From the chain rule we found some dependency (use the figure above),

 - $e= (y-\hat{y})^2 = (y-a_2)^2\rightarrow [f(a_2)]$  
 - $a_2 = \sigma(z_2) \rightarrow [f(z_2)]$
 - $z_2 = w_2.a_1 \rightarrow [f(w_2)]$

####Now lets find out $e$ w.r.t $w_2$

####$\frac{\partial e}{\partial w_2} = \frac{\partial e}{\partial a_2}* \frac{\partial a_2}{\partial z_2}*\frac{\partial z_2}{\partial w_2} \rightarrow (1)$

$\therefore \frac{\partial e}{\partial w_2} = -2(y-a_2)*\sigma(z_2)(1-\sigma(z_2))*a_1$

Now we can update the weight $w_2$ by,
$$w_2= w_2 - \eta \frac{\partial e}{\partial w_2} $$


#### Now lets find out $e$ w.r.t $w_1$

Again from the chain rule we found some dependency (use the figure above),

 - $e= (y-\hat{y})^2 = (y-a_2)^2\rightarrow [f(a_2)]$  
 - $a_2 = \sigma(z_2) \rightarrow [f(z_2)]$
 - $z_2 = w_2.a_1 \rightarrow [f(a_1)]$
 - $a_1 = \sigma(z_1) \rightarrow [f(z_1)]$
 - $z_1 = w_1a_0 \rightarrow [f(w_1)]$

so, 

####$\frac{\partial e}{\partial w_1} = \frac{\partial e}{\partial a_2}* \frac{\partial a_2}{\partial z_2}*\frac{\partial z_2}{\partial a_1}*\frac{\partial a_1}{\partial z_1}*\frac{\partial z_1}{\partial w_1}$

Note: 

  - We have already calculated $\frac{\partial e}{\partial a_2}* \frac{\partial a_2}{\partial z_2} =\frac{\partial e}{\partial w_2} $


####$\therefore \frac{\partial e}{\partial w_1} = \frac{\partial e}{\partial a_2}* \frac{\partial a_2}{\partial z_2}*\frac{\partial z_2}{\partial a_1}*\frac{\partial a_1}{\partial z_1}*\frac{\partial z_1}{\partial w_1}\rightarrow (2)$


$\therefore \frac{\partial e}{\partial w_1} = \frac{\partial e}{\partial w_2} * w_2*\sigma(z_1)(1-\sigma(z_1))*a_0$


Now we can update the weight $w_1$ by,
$$w_1= w_1 - \eta \frac{\partial e}{\partial w_1} $$




### Major Observations:

 1. All components of equation $(1)$ and $(2)$ are kind of ratio.

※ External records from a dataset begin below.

/-- TIMING_ERROR_DETECT (21 R377 R391 R392): a late result under margin trim; the firing replays, or, where it fails again, the region rolls back. -/
def execTimingErrorDetect (e : Site) (second : Bool) (s : State) : Host.Outcome State Fault Refusal :=
  let b := s.bank (siteKey e)
  let c := s.core e.core
  if b.st ≠ 1 ∨ (b.instr e.idx).isNone ∨ c.step = 0 ∨ (s.part (lkPart b.lk)).exact then .next s
  else
    let s := (s.setCore e.core { c with replays := c.replays + 1 }).mapLaunch b.lk (fun l => { l with tcnt := l.tcnt + 1 })
    if second then .next (s.levelTwo b.lk e.core) else .next (s.replay b.lk e)

/-- MARGIN_TRIM_STEP (21 R391 R392): at a marker of the core's system bank the management core sets the step, from 0 up to TLIM; in exact mode it stays 0. -/
def execMarginTrimStep (core step : Nat) (s : State) : Host.Outcome State Fault Refusal :=
  match s.partOfCore core with
  | none => .next s
  | some part =>
    let p := s.part part
    let c := s.core core
    if p.exact ∨ p.tlim < step ∨ (p.handler.isSome ∧ c.sysSince ≠ 0) then .next s else .next (s.setCore core { c with step := step })

/-- DEBUG_SET_BREAKPOINT (21 R393): the B flag of a slot, in a block image at a device address, or of a resident copy at its bank's next marker. -/
def execDebugSetBreakpoint (e : Site) (image : Option Nat) (b : Bool) (s : State) : Host.Outcome State Fault Refusal :=
  match image with
  | some a =>
    let at' := a + 16 + 8 * e.idx
    .next { s with mem := writeBytes s.mem at' (leBytes 8 (setBFlag (BitVec.ofNat 64 (word64 s.mem at')) b).toNat) }
  | none =>
    let k := siteKey e
    let x := s.bank k
    if x.st ≠ 1 ∨ (mget x.words e.idx).isNone then .next s else .next (s.setBank k { x with dbgStage := mset x.dbgStage e.idx b })

/-! ### Shrink: the checks at the cut (21 R385 R389) -/

/-- The use masks of cores that fold together meet (21 R385). -/
def State.masksMeet (s : State) (l : Launch) (m : Nat) : Bool :=
  let n := l.cores.length
  (List.range n).any (fun i => (List.range i).any (fun j =>
    let a := s.core (l.cores.getD i 0)
    let b := s.core (l.cores.getD j 0)
    i % m == j % m && (a.mtuse &&& b.mtuse != 0 || a.nduse &&& b.nduse != 0)))

/-- Bytes that a vacated core takes in the save area (21 R389). -/
def saveSize : Nat := 9408 * 64 + 2 ^ 19 * 16 + 2 ^ 20

/-- The save area holds the vacated cores: in one pinned range, writable, large enough (21 R389). -/
def State.saveArea (s : State) (part n : Nat) : Option Nat :=
  let p := s.part part
  if p.shrLen.toNat < n * saveSize ∨ p.shrBase.toNat % 64 ≠ 0 then none else s.pinned part p.shrBase.toNat p.shrLen.toNat true

/-! ### Shrink: the fold (21 R386 R387) -/

/-- A vacated core's state goes to the save area: a context record for each bank, an image of each memory tile in use, and the rest (log 12). -/
def State.saveCore (s : State) (lk core a round : Nat) : State :=
  let img := ((s.launch lk).map Launch.img).getD 0
  let recs := s.banks.filter (fun (k, b) => bankCore k == core && b.lk == lk && b.st == 1 && b.upper.isNone)
  let m := recs.foldl (fun m (k, b) => writeBytes m (a + 9408 * (k % 64)) (contextRecord b img round)) s.mem
  let tiles := (List.range 16).filter (fun t => (s.core core).mtuse.getLsbD t)
  let m := tiles.foldl (fun m t => writeBytes m (a + 9408 * 64 + 2 ^ 19 * t) (readBytes (s.mtile (tileKey core t)).bytes 0 (2 ^ 19))) m
  let m := writeBytes m (a + 9408 * 64 + 2 ^ 19 * 16) ((List.range (2 ^ 20)).map (fun i => Config.saveAreaByte (s.tick * 2 ^ 20 + i)))
  { s with mem := m }.tickUp

/-- A site on the partner core. -/
def moveSite (src dst : Nat) (e : Site) : Site := if e.core = src then { e with core := dst } else e

/-- Whose notice it is, on the partner core. -/
def Origin.move (src dst : Nat) (o : Origin) : Origin := { o with site := o.site.map (moveSite src dst) }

 2. If some how this ratio output between 0 and 1. Then weight update will be no change or very less changes. So , it would be vanishing gradient. If you have more number of ratio or products  then it will be more less value and the learning will be very slow (minor update).Lower layer is hard to train. This is called vanishing gradient.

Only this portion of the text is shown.